Attention and Embedding Analysis
We study how the model organizes visual information by looking at its attention maps and learned embeddings. This reveals whether next-embedding prediction induces meaningful global structure.
Attention Map Analysis. We mark a query patch on images and visualize its attention maps. The maps are long-ranged and object-centric, focusing on semantically related patches and suppressing distractors, rather than spreading uniformly or staying purely local.
Embedding Analysis. We compare the predicted embedding of the next patch with all other patches in the same image and visualize the similarity. The predicted embedding is most similar to patches on the same object or region and much less similar to unrelated background, indicating embeddings that capture object-level structure rather than just local texture.
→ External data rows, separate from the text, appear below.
-- ==== Sys2Proof/Certificates/Slice0/Obligations.lean ====
section
/-! DEFINITION. The statements. Each docstring names the rules of spec/ it formalises; `State.completesAs i s u` says that
`exec i s` answers a next state that is `u` exactly where nothing falls into the gaps, and `u` up to the preempting agents'
own fields otherwise (every other field is unchanged: the frame). How gaps are data is entry 1 of the log. -/

open Sys2Proof Sys2Proof.Machine

/-! ## Encodings -/

/-- The decoder and the encoder agree, both ways, on every well-formed instruction that has a code word (30_encoding.md
R71 to R75, R79, R86). -/
def Obligations.DecodeAndEncodeAgree : Prop :=
  ∀ (i : Instr) (c : Code), (i.wf = true ∧ encode i = some c) ↔ decode c = .ok i

/-- Each of the 16 selector values matches exactly one row of the table of R73; the decoder answers that row, and `NEXT`
its next state. -/
def Obligations.SelectorTableIsExact : Prop :=
  ∀ sel : BitVec 4,
    let rows : List (BitVec 4 × BitVec 4 × Instr × DriveState) :=
      [(0x0, 0xC, .tInitIdle sel, .idle), (0x4, 0xE, .tIdleStay sel, .idle), (0x6, 0xE, .tIdleHold sel, .hold),
       (0x8, 0xE, .tHoldStay sel, .hold), (0xA, 0xE, .tHoldRun sel, .run), (0xC, 0xF, .tRunStay sel, .run),
       (0xD, 0xF, .tRunIdleExp sel, .idle), (0xE, 0xE, .tRunIdleBtn sel, .idle)]
    (rows.filter fun r => sel &&& r.2.1 == r.1).map (·.2.2)
      = [(decodeSel4 sel, nextOf (selState sel) (selEdge sel) (selExp sel))]

/-- A few code words written out from the spec's encodings decode to the rows they stand for (30_encoding.md R73, R75, R79,
R86). -/
def Obligations.WrittenWordsDecodeToTheirRows : Prop :=
  decode (.stim8 0b00000000) = .ok (.reset 0) ∧ decode (.stim8 0b00000001) = .ok (.reset 1) ∧
  decode (.stim8 0b01000000) = .ok .tick ∧ decode (.stim8 0b10000001) = .ok (.cycle 1) ∧
  decode (.stim8 0b11000000) = .ok .fire ∧ decode (.sel4 0b1101) = .ok (.tRunIdleExp 0b1101) ∧
  decode (.dig4 0b0111) = .ok .enc7_7 ∧ decode (.apply 0b11) = .ok .applyRun ∧
  decode (.glyph 0b10) = .ok .glyphHold

/-- A reader of code words refuses what R83, R84 and R86 exclude: the step stops by name whenever such a word is next.
Rests on the spec's own decision D23. -/
def Obligations.ExcludedWordsAreRefused : Prop :=
  (∀ (s : State) (w : BitVec 8) (g : List (List Preempt)) (rest : List Stimulus),
    s.queue = ⟨.stim8 w, g⟩ :: rest →
    (w.extractLsb' 1 5 ≠ 0 ∨ ((w.extractLsb' 6 2 = 0b01 ∨ w.extractLsb' 6 2 = 0b11) ∧ w.getLsbD 0 = true)) →
    step s = .refused (.undecodable (.reservedStimulus w))) ∧
  (∀ (s : State) (d : BitVec 4) (g : List (List Preempt)) (rest : List Stimulus),
    s.queue = ⟨.dig4 d, g⟩ :: rest → 10 ≤ d.toNat → step s = .refused (.undecodable (.noDigit d))) ∧
  (∀ (s : State) (g : List (List Preempt)) (rest : List Stimulus),
    s.queue = ⟨.apply 0b00, g⟩ :: rest → step s = .refused (.undecodable .noApplyRow)) ∧
  (∀ (s : State) (c : BitVec 2) (g : List (List Preempt)) (rest : List Stimulus),
    s.queue = ⟨.glyph c, g⟩ :: rest → c = 0b00 ∨ c = 0b11 → step s = .refused (.undecodable (.noGlyphRow c)))

/-! ## The step -/

/-- When the next code word presented decodes to `i`, the step is `exec` of `i` on the state with that word taken off the
queue and its gaps loaded, and then whatever was placed beyond the last gap. With nothing queued the environment draws a
stretch of events, performs its first and queues the rest. The queue, the gaps and the drawn stretch are the model's form of
the environment (entries 1, 2). -/
def Obligations.StepPerformsThePresentedInstruction : Prop :=
  (∀ (s : State) (c : Code) (g : List (List Preempt)) (rest : List Stimulus) (i : Instr),
    s.queue = ⟨c, g⟩ :: rest → decode c = .ok i →
    step s = settle (exec i { s with queue := rest, gaps := g })) ∧
  (∀ s : State, s.queue = [] → ∃ i, i.isEvent = true ∧ (∀ b, i ≠ .reset b) ∧
    decode (Config.envBlock s.draws).first.kind.code = .ok i ∧
    step s = settle (exec i
      { s with
        draws := s.draws + 1
        gaps := (Config.envBlock s.draws).first.gaps
        queue := (fairRest (Config.envBlock s.draws)).map asStimulus }))

/-! ## Time source -/

/-- `TICK` advances `RAW_MS` by 1 modulo 2^32 and marks a run that is past the horizon from then on (40_time_source.md
R90, R97; 93_implementation_defined.md U1; the mark is the model's, entry 11). Nothing else changes. Rests on the
spec's own decisions D3, D4. -/
def Obligations.TickAdvancesRawTime : Prop :=
  ∀ s : State, ∃ t, exec .tick s = .next t ∧ t.rawMs.toNat = (s.rawMs.toNat + 1) % 2 ^ 32 ∧
    (t.pastHorizon = true ↔ (s.pastHorizon = true ∨ ¬ t.horizon)) ∧
    t = { s with rawMs := t.rawMs, pastHorizon := t.pastHorizon }

/-- `NOW` is the low 32 bits of `RAW_MS` times `FACTOR`, and has no side effect (R91; the
truncation is the spec's decision D5). -/
def Obligations.NowIsTheScaledRawTime : Prop :=
  ∀ s : State, ∃ t, exec .now s = .next t ∧
    t.sig.t.toNat = (s.rawMs.toNat * s.factor.toNat) % 2 ^ 32 ∧ t = { s with sig := { s.sig with t := t.sig.t } }

/-- `EXPIRED(t)` is the unsigned comparison `t >=u RUN_DEADLINE` in Run, and 0 elsewhere (R93; the
spec's decisions D29 and D30). -/
def Obligations.ExpiredIsTheUnsignedComparison : Prop :=
  ∀ (s : State) (t : Time), ∃ u, exec (.expired t) s = .next u ∧
    (u.sig.exp = true ↔ (s.driveState = .run ∧ s.runDeadline.toNat ≤ t.toNat)) ∧
    u = { s with sig := { s.sig with exp := u.sig.exp } }

/-- `REMAIN(t)` is `RUN_DEADLINE -w t` in Run (R94); elsewhere, where it is not defined, the operation completes with a
freely drawn value (entry 9). -/
def Obligations.RemainSubtractsModulo : Prop :=
  (∀ (s : State) (t : Time), s.driveState = .run → ∃ u, exec (.remain t) s = .next u ∧
    u.sig.rem.toNat = (s.runDeadline.toNat + (2 ^ 32 - t.toNat)) % 2 ^ 32 ∧
    u = { s with sig := { s.sig with rem := u.sig.rem } }) ∧
  (∀ (s : State) (t : Time), s.driveState ≠ .run → ∃ u, exec (.remain t) s = .next u ∧
    u.sig.rem = Config.freeRemain s.draws ∧
    u = { s with sig := { s.sig with rem := u.sig.rem }, draws := s.draws + 1 })

/-- Inside the horizon `NOW` increases by exactly `FACTOR` per `TICK`, is the same with no `TICK` between, and so
never decreases over any number of `TICK`s (R98). The spec marks it as derived. -/
def Obligations.LogicalTimeAdvancesByFactor : Prop :=
  (∀ s t u v : State, s.factor ≠ 0 → s.horizon → exec .tick s = .next t → t.horizon →
    exec .now s = .next u → exec .now t = .next v → v.sig.t.toNat = u.sig.t.toNat + s.factor.toNat) ∧
  (∀ s t u : State, exec .now s = .next t → exec .now t = .next u → u.sig.t = t.sig.t) ∧
  (∀ (s t u v : State) (n : Nat), s.rawMs.toNat + n < 2 ^ 32 → runTrace (ticks n) s = .next t → t.horizon →
    exec .now s = .next u → exec .now t = .next v → u.sig.t.toNat ≤ v.sig.t.toNat)

/-! ## Step pulse generator -/

/-- `FIRE`: one pulse where stepping is enabled, nothing where it is not; what falls into the hold can only be `TICK`s,
each of which advances `RAW_MS` and marks a run that leaves the horizon (41_step_pulse.md R112, R113; entries 11, 16). Rests on the spec's own decision D27. -/
def Obligations.FirePulsesExactlyWhenEnabled : Prop :=
  (∀ s : State, s.steppingEn = true → ∃ t, exec .fire s = .next t ∧
    t = { s with
      stepPin := 0
      pulsing := false
      stepCount := s.stepCount + 1
      history := .pinWrite .step 0 :: .pinWrite .step Config.stepActive :: s.history
      rawMs := s.rawMs + BitVec.ofNat 32 ((s.gaps.headD []).count .tick)
      pastHorizon := t.pastHorizon
      gaps := s.gaps.tail } ∧
    (t.pastHorizon = true ↔ (s.pastHorizon = true ∨ ∃ k, 1 ≤ k ∧ k ≤ (s.gaps.headD []).count .tick ∧
      inHorizon (s.rawMs + BitVec.ofNat 32 k) s.factor = false))) ∧
  (∀ s : State, s.steppingEn = false → exec .fire s = .next s)

/-- `STEP_INTERVAL` is 100093 div `FACTOR`, stored in `STEP_INTERVAL_US` (41_step_pulse.md R110, 10_state.md R30); a
`FACTOR` of 0, which no run reaches, gives a free value (entry 10). Rests on the spec's own decision D16. -/
def Obligations.StepIntervalIsTheFloorQuotient : Prop :=
  (∀ s : State, s.factor ≠ 0 →
    exec .stepInterval s = .next { s with stepIntervalUs := 100093 / s.factor.toNat }) ∧
  (∀ s : State, s.factor = 0 →
    exec .stepInterval s = .next { s with stepIntervalUs := Config.intervalOfZero })
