-- ==== Sys2Proof/Tests/Slice0.lean ====
section
/-! SUPPORT. Small tests, their expected values from the tables of spec/ (V<n>: the vector of 95_test_vectors.md), and a
witness for the hypotheses of every statement that has some. -/

namespace Sys2Proof.Tests

open Sys2Proof.Machine

/-- One field of what a meaning answers. -/
def fieldOf {α : Type} (f : State → α) : Result → Option α
  | .next s => some (f s)
  | .fault _ => none
  | .refused _ => none

/-- A machine in Idle. -/
def inIdle : State :=
  { State.reset with driveState := .idle, disp := glyphIdle, last := glyphIdle, phys := glyphIdle }

/-- A machine in Hold, 40 raw milliseconds after power-on. -/
def inHold : State :=
  { State.reset with
    driveState := .hold, motorEn := true, rawMs := 40, disp := glyphHold, last := glyphHold, phys := glyphHold }

/-- A machine in Run, just entered at logical time 40 (V11). -/
def inRun : State :=
  { State.reset with
    driveState := .run, motorEn := true, steppingEn := true, rawMs := 40, runDeadline := 3000040
    disp := fullCountdown, last := fullCountdown, phys := fullCountdown }

/-- The machine after power-on with `w` presented next. -/
def presented (c : Code) : State := presentFirst c State.reset

/-! ## Well-formedness: each check refuses a selector of another row -/

theorem test_wf_refuses_tInitIdle : Instr.wf (.tInitIdle 0x4) = false := by decide
theorem test_wf_refuses_tIdleStay : Instr.wf (.tIdleStay 0x6) = false := by decide
theorem test_wf_refuses_tIdleHold : Instr.wf (.tIdleHold 0x5) = false := by decide
theorem test_wf_refuses_tHoldStay : Instr.wf (.tHoldStay 0x0) = false := by decide
theorem test_wf_refuses_tHoldRun : Instr.wf (.tHoldRun 0x9) = false := by decide
theorem test_wf_refuses_tRunStay : Instr.wf (.tRunStay 0xD) = false := by decide
theorem test_wf_refuses_tRunIdleExp : Instr.wf (.tRunIdleExp 0xC) = false := by decide
theorem test_wf_refuses_tRunIdleBtn : Instr.wf (.tRunIdleBtn 0xD) = false := by decide
theorem test_wf_accepts_rows : Instr.wf (.tInitIdle 0x3) = true ∧ Instr.wf (.tRunIdleBtn 0xF) = true := by decide

/-! ## Decoding: words written out from 30_encoding.md -/

/-- R79: the six words the rule lists. -/
theorem test_decode_events :
    decode (.stim8 0b00000000) = .ok (.reset 0) ∧ decode (.stim8 0b00000001) = .ok (.reset 1) ∧
    decode (.stim8 0b01000000) = .ok .tick ∧ decode (.stim8 0b10000000) = .ok (.cycle 0) ∧
    decode (.stim8 0b10000001) = .ok (.cycle 1) ∧ decode (.stim8 0b11000000) = .ok .fire := by decide

/-- R73 and V10. -/
theorem test_decode_rows :
    decodeSel4 0b0011 = .tInitIdle 0b0011 ∧ decodeSel4 0b0101 = .tIdleStay 0b0101 ∧
    decodeSel4 0b0110 = .tIdleHold 0b0110 ∧ decodeSel4 0b1001 = .tHoldStay 0b1001 ∧
    decodeSel4 0b1010 = .tHoldRun 0b1010 ∧ decodeSel4 0b1100 = .tRunStay 0b1100 ∧
    decodeSel4 0b1101 = .tRunIdleExp 0b1101 ∧ decodeSel4 0b1111 = .tRunIdleBtn 0b1111 := by decide

/-- R75. -/
theorem test_decode_digits :
    decode (.dig4 0b0000) = .ok .enc7_0 ∧ decode (.dig4 0b0001) = .ok .enc7_1 ∧ decode (.dig4 0b0010) = .ok .enc7_2 ∧
    decode (.dig4 0b0011) = .ok .enc7_3 ∧ decode (.dig4 0b0100) = .ok .enc7_4 ∧ decode (.dig4 0b0101) = .ok .enc7_5 ∧
    decode (.dig4 0b0110) = .ok .enc7_6 ∧ decode (.dig4 0b0111) = .ok .enc7_7 ∧ decode (.dig4 0b1000) = .ok .enc7_8 ∧
    decode (.dig4 0b1001) = .ok .enc7_9 := by decide

/-- R71 and R86. -/
theorem test_decode_targets :
    decode (.apply 0b01) = .ok .applyIdle ∧ decode (.apply 0b10) = .ok .applyHold ∧
    decode (.apply 0b11) = .ok .applyRun ∧ decode (.glyph 0b01) = .ok .glyphIdle ∧
    decode (.glyph 0b10) = .ok .glyphHold := by decide

/-- R83, R84, R86: what a reader refuses. -/
theorem test_decode_refuses :
    decode (.stim8 0x02) = .error (.reservedStimulus 0x02) ∧ decode (.stim8 0x41) = .error (.reservedStimulus 0x41) ∧
    decode (.stim8 0xC1) = .error (.reservedStimulus 0xC1) ∧ decode (.dig4 10) = .error (.noDigit 10) ∧
    decode (.apply 0) = .error .noApplyRow ∧ decode (.glyph 3) = .error (.noGlyphRow 3) := by decide

/-- R86: a `FUNC` row has no code word. -/
theorem test_func_has_no_word :
    encode .now = none ∧ encode (.expired 0) = none ∧ encode (.remain 0) = none ∧ encode .stepInterval = none ∧
    encode (.countdown 0) = none ∧ encode (.render Config.blank) = none ∧ encode .sample = none ∧
    encode (.edge 0) = none ∧ encode (.bootMode 0) = none ∧ encode (.nextState 0) = none ∧
    encode (.runRedraw 0) = none := by decide

/-- The probe on bare words. -/
theorem test_table_words :
    decodeTableWord 8 0x40 = some .tick ∧ decodeTableWord 8 0xC0 = some .fire ∧
    decodeTableWord 8 0x0D = some (.tRunIdleExp 0xD) ∧ decodeTableWord 8 0x07 = some .enc7_7 ∧
    decodeTableWord 8 0x03 = some .applyRun ∧ decodeTableWord 8 0x42 = none := by decide
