-- ==== Sys2Proof/Machine/Environment.lean ====
section
/-! DEFINITION. The cells of an environment and the reference environment ENV0 (20_memory.md R53, R70). -/

namespace Sys2Proof.Machine

/-! ## Cells -/

/-- The cell at a number; an unlisted cell reads 0x0000 (R70). -/
def readCell : Memory → Nat → Half
  | [], _ => 0
  | (b, v) :: rest, a => if b = a then v else readCell rest a

/-- The cells after one is written, in canonical form: a cell that reads 0x0000 is not listed. -/
def writeCell : Memory → Nat → Half → Memory
  | [], a, v => if v = 0 then [] else [(a, v)]
  | (b, u) :: rest, a, v =>
    if a < b then (if v = 0 then (b, u) :: rest else (a, v) :: (b, u) :: rest)
    else if a = b then (if v = 0 then rest else (a, v) :: rest)
    else (b, u) :: writeCell rest a v

/-- The canonical form: cell numbers strictly rising, no cell 0x0000. -/
def Memory.wf : Memory → Bool
  | [] => true
  | (a, v) :: rest => decide (v ≠ 0) && rest.all (fun c => decide (a < c.1)) && Memory.wf rest

/-- The number of the cell at a device and register address (R53: 32 registers a device). -/
def cellNumber (dev : Nat) (reg : RegNum) : Nat := dev * 32 + reg.toNat

/-! ## ENV0 (R70) -/

/-- The device address a control word carries in the CFG0 layout, `w[20:16]`. -/
def env0Dev (w : Word) : Nat := (w.extractLsb' 16 5).toNat

/-- The register address a control word carries in the CFG0 layout, `w[25:21]`. -/
def env0Reg (w : Word) : RegNum := w.extractLsb' 21 5

/-- Whether a cell is the ATU's operation register. -/
def isAtuOperation (cfg : Config) (dev : Nat) (reg : RegNum) : Bool :=
  decide (dev = cfg.map.globalAddr) && decide (reg = cfg.atu.operation)

/-- Whether a cell is the PVT's operation register. -/
def isPvtOperation (cfg : Config) (dev : Nat) (reg : RegNum) : Bool :=
  decide (dev = cfg.map.global2Addr) && decide (reg = cfg.pvt.addr)

/-- What a cell with stored value `v` reads as, `busy` counting the reads that still show bit 15 set. -/
def showBusy (busy : Option Nat) (v : Half) : Half :=
  match busy with
  | none => v
  | some 0 => v &&& 0x7FFF
  | some (_ + 1) => v ||| 0x8000

/-- ENV0's read of CTRL: never busy, always read-valid, the latch in the low half. -/
def env0Ctrl (cfg : Config) (e : Env0) : Word := (1 <<< cfg.bus.rvalidBit) ||| e.rl.setWidth 32

/-- ENV0 on a read command: the cell goes into the latch. -/
def env0Read (cfg : Config) (dev : Nat) (reg : RegNum) (e : Env0) : Env0 :=
  let v := readCell e.sw (cellNumber dev reg)
  if isAtuOperation cfg dev reg then
    { e with rl := showBusy e.atuBusy v, atuBusy := e.atuBusy.map (· - 1) }
  else if isPvtOperation cfg dev reg then
    { e with rl := showBusy e.pvtBusy v, pvtBusy := e.pvtBusy.map (· - 1) }
  else { e with rl := v }

/-- ENV0 on a write command: an operation register keeps the word without its busy bit, or in ENV0(d) keeps it whole
and shows busy for the next d reads; any other cell takes the value. -/
def env0Write (cfg : Config) (dev : Nat) (reg : RegNum) (v : Half) (e : Env0) : Env0 :=
  let cell := cellNumber dev reg
  if isAtuOperation cfg dev reg then
    match e.delay with
    | none => { e with sw := writeCell e.sw cell (v &&& 0x7FFF) }
    | some d => { e with sw := writeCell e.sw cell v, atuBusy := some d }
  else if isPvtOperation cfg dev reg then
    match e.delay with
    | none => { e with sw := writeCell e.sw cell (v &&& 0x7FFF) }
    | some d => { e with sw := writeCell e.sw cell v, pvtBusy := some d }
  else { e with sw := writeCell e.sw cell v }

/-- ENV0 on a write of CTRL: `w[26]` says read or write (R70). -/
def env0Command (cfg : Config) (w : Word) (e : Env0) : Env0 :=
  if w.getLsbD 26 then env0Read cfg (env0Dev w) (env0Reg w) e
  else env0Write cfg (env0Dev w) (env0Reg w) (w.extractLsb' 0 16) e

/-- What a write of CTRL does to the environment: a script ignores it (R71). -/
def absorb (cfg : Config) (w : Word) : Environment → Environment
  | .script ctrl data => .script ctrl data
  | .env0 e => .env0 (env0Command cfg w e)

/-- ENV0 with cells `sw`, as a test starts it (R70; 90_conflicts.md C9). -/
def env0Start (sw : Memory) : Environment :=
  .env0 { sw := sw, rl := 0, delay := none, atuBusy := none, pvtBusy := none }

/-- ENV0(d) with cells `sw`, as a test starts it (R70). -/
def env0StartBusy (d : Nat) (sw : Memory) : Environment :=
  .env0 { sw := sw, rl := 0, delay := some d, atuBusy := none, pvtBusy := none }

end Sys2Proof.Machine
end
ImageNet-1K validation samples (unseen during pretraining).
MSCOCO validation samples (out of distribution during pretraining).
Conclusion and Future Work
This work revisits causal next-token prediction in the context of vision, not in pixel or token space, but directly in the embedding space of patch features. We show that simple next-embedding prediction, combined with a modern causal Vision Transformer, is sufficient to learn scalable and transferable visual representations. By treating patch embeddings as prediction targets, we avoid brittle, handcrafted pretext tasks and instead rely on the structure induced by the sequence itself. With only self-supervised pretraining on ImageNet-1K and a single forward pass without any decoder, our predictive encoder achieves competitive downstream performance while keeping the training pipeline simple.
Modality-agnostic potential. Many recent language models share input and output embeddings, effectively predicting the next embedding in a latent space—an idea closely aligned with our framework. Seen from this angle, our approach suggests a unifying view where different modalities can be trained under the same next-embedding objective, using embeddings as a common representational currency.
Generative potential. Our formulation also naturally points toward generative modeling. Coupling the autoregressive embedding predictor with an image decoder or diffusion-based generator could enable image synthesis and editing within the same framework that is used for representation learning. Exploring such models that jointly support strong representations and generation is an exciting direction for future work.